Recorded data START

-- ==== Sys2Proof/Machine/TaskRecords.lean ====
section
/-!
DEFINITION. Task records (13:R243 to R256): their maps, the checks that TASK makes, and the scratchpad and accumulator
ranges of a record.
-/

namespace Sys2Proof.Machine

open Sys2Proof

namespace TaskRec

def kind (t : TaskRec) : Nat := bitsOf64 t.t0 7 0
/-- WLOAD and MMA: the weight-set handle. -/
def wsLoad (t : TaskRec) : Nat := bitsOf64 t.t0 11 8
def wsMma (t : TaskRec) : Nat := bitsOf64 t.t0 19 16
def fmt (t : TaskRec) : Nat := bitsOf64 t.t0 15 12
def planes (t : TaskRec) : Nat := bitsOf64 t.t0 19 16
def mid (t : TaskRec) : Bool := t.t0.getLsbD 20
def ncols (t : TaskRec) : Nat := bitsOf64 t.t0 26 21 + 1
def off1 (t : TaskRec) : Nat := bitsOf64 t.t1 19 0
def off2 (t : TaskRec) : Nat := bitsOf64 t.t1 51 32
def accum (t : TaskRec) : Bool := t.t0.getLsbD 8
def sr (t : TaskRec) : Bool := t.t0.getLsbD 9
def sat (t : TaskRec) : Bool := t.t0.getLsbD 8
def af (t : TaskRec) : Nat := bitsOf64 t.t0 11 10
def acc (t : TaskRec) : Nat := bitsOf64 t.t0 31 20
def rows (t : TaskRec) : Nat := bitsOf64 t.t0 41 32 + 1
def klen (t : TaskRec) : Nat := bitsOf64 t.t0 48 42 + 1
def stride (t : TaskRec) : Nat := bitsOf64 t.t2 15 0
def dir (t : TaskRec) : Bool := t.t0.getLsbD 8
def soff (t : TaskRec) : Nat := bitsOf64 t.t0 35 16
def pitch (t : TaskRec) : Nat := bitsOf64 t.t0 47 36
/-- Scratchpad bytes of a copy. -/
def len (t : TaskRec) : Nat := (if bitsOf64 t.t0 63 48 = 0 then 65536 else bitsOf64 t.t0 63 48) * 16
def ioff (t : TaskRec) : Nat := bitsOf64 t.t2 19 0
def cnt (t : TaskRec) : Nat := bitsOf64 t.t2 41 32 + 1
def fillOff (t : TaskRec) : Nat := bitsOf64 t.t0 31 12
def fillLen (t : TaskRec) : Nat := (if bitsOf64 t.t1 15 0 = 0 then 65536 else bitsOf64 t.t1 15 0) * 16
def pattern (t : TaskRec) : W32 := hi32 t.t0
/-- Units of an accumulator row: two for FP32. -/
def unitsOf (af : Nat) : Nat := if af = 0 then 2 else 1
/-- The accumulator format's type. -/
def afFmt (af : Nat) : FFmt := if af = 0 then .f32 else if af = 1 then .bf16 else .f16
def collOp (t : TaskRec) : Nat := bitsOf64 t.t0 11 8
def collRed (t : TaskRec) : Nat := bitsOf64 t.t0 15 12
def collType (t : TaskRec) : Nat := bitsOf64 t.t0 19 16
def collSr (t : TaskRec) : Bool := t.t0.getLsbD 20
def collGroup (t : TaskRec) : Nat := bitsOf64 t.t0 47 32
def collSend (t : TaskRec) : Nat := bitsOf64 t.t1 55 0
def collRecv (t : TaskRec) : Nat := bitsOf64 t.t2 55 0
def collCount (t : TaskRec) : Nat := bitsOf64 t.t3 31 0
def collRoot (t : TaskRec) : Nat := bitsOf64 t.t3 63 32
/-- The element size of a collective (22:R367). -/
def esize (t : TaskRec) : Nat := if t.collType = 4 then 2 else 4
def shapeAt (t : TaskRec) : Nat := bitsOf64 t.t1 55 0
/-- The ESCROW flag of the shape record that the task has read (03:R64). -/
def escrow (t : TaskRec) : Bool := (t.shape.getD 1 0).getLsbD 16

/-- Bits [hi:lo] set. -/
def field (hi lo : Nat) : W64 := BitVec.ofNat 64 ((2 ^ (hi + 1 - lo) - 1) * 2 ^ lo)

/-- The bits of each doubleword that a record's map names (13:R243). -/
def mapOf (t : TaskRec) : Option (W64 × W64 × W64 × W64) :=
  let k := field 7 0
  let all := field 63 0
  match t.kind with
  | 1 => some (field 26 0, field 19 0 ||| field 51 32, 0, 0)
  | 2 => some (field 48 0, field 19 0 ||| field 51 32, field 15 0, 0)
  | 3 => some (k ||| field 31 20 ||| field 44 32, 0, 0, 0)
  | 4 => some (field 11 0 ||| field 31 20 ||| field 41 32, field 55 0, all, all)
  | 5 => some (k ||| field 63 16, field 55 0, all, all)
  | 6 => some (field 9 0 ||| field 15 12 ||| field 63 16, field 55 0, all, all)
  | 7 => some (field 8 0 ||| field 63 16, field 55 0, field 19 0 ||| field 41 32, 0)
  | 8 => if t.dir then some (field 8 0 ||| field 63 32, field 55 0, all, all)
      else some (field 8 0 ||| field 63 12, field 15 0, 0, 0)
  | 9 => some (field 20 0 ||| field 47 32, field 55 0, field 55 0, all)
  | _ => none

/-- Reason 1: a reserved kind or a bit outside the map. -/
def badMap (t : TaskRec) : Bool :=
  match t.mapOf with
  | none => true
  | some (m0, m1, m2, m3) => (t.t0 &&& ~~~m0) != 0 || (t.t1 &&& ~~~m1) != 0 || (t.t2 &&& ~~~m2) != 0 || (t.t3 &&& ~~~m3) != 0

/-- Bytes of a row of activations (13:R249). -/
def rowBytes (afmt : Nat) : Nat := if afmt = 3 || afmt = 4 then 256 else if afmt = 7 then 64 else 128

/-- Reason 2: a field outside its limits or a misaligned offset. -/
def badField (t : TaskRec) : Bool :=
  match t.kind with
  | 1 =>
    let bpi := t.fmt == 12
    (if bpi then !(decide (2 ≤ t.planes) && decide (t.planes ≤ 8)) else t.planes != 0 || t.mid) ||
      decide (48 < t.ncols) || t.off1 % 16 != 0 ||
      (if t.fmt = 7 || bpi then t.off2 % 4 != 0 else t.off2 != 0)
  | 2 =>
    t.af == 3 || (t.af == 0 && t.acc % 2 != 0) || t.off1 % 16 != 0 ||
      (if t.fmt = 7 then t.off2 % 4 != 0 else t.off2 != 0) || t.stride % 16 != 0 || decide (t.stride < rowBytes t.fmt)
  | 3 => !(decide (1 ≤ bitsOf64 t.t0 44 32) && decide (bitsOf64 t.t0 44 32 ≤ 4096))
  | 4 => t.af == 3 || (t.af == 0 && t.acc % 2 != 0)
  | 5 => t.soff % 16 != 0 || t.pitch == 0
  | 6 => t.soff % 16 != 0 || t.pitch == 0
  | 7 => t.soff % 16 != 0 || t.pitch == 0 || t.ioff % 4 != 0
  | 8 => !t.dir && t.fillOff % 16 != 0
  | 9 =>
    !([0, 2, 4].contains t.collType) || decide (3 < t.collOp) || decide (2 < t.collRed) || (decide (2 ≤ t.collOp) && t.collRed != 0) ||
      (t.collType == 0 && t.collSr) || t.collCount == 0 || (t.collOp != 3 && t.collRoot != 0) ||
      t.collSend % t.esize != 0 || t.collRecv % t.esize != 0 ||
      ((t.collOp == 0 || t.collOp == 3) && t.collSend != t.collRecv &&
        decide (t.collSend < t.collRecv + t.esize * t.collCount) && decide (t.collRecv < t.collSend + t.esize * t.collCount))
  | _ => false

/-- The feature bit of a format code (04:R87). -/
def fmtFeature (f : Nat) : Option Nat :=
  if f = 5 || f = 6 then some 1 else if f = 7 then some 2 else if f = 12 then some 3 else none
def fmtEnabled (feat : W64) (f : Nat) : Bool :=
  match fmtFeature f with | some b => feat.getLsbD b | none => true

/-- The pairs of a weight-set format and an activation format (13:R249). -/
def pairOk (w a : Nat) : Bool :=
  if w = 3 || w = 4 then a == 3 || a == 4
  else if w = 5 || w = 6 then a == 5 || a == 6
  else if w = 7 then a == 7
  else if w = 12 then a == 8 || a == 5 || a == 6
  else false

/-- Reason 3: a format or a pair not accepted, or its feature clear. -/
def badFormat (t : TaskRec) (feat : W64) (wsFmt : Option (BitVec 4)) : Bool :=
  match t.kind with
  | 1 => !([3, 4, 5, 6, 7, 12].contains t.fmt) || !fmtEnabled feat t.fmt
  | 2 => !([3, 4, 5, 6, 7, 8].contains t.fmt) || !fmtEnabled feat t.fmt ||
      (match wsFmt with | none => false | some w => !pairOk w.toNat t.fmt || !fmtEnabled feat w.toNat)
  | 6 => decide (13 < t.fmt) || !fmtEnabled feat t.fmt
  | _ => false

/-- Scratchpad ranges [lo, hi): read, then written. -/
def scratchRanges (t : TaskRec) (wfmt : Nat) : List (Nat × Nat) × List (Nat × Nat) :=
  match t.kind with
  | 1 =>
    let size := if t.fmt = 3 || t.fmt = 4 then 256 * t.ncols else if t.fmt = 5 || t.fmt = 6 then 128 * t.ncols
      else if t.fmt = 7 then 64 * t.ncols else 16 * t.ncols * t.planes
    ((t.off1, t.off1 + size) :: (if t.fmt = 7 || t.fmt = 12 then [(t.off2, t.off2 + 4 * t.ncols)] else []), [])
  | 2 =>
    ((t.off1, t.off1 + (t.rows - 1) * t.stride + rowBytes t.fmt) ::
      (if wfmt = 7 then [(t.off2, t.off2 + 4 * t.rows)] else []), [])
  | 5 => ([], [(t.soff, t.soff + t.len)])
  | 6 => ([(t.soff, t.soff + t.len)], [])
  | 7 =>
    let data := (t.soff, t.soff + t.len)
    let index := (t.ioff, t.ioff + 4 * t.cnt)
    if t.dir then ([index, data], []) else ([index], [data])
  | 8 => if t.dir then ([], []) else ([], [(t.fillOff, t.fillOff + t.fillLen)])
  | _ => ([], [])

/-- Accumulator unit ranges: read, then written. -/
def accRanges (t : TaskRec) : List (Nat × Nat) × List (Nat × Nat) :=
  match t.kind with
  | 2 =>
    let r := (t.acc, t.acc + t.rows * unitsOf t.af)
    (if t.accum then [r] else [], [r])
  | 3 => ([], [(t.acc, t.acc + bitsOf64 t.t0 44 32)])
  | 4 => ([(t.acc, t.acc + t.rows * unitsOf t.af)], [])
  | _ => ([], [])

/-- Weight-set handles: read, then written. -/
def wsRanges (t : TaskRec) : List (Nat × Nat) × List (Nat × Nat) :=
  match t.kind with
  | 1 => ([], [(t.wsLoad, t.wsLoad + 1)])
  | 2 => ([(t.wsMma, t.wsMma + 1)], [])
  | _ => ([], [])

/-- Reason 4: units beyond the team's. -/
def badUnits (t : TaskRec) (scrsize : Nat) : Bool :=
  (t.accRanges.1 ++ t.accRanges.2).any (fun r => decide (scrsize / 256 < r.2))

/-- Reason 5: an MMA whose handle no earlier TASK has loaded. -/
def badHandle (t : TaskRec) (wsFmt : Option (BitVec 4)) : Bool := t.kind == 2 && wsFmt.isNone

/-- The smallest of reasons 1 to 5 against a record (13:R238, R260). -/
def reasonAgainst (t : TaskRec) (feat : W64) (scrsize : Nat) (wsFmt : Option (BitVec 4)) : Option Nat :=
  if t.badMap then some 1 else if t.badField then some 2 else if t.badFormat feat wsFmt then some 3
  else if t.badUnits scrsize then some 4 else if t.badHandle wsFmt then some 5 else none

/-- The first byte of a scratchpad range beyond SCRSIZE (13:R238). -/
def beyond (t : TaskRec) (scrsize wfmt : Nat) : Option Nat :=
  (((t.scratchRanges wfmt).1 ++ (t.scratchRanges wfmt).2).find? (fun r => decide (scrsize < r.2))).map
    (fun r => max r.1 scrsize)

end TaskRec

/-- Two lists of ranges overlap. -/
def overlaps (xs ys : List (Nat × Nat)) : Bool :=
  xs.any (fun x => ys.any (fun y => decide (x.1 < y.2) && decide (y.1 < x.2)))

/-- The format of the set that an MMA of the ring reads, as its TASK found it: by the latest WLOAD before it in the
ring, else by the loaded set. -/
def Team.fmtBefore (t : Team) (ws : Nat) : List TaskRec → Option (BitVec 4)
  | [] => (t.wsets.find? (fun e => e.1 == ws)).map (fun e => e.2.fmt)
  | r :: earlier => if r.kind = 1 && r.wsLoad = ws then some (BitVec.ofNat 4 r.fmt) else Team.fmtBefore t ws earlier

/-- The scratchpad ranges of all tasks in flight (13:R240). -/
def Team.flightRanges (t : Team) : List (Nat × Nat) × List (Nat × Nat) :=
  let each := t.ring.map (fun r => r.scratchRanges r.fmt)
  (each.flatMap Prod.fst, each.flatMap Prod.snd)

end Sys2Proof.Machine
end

Recorded data END

Activity ▸ Across the material, report every line that has the word "fmtFeature".

Answer section ▸
def fmtFeature (f : Nat) : Option Nat :=
  match fmtFeature f with | some b => feat.getLsbD b | none => true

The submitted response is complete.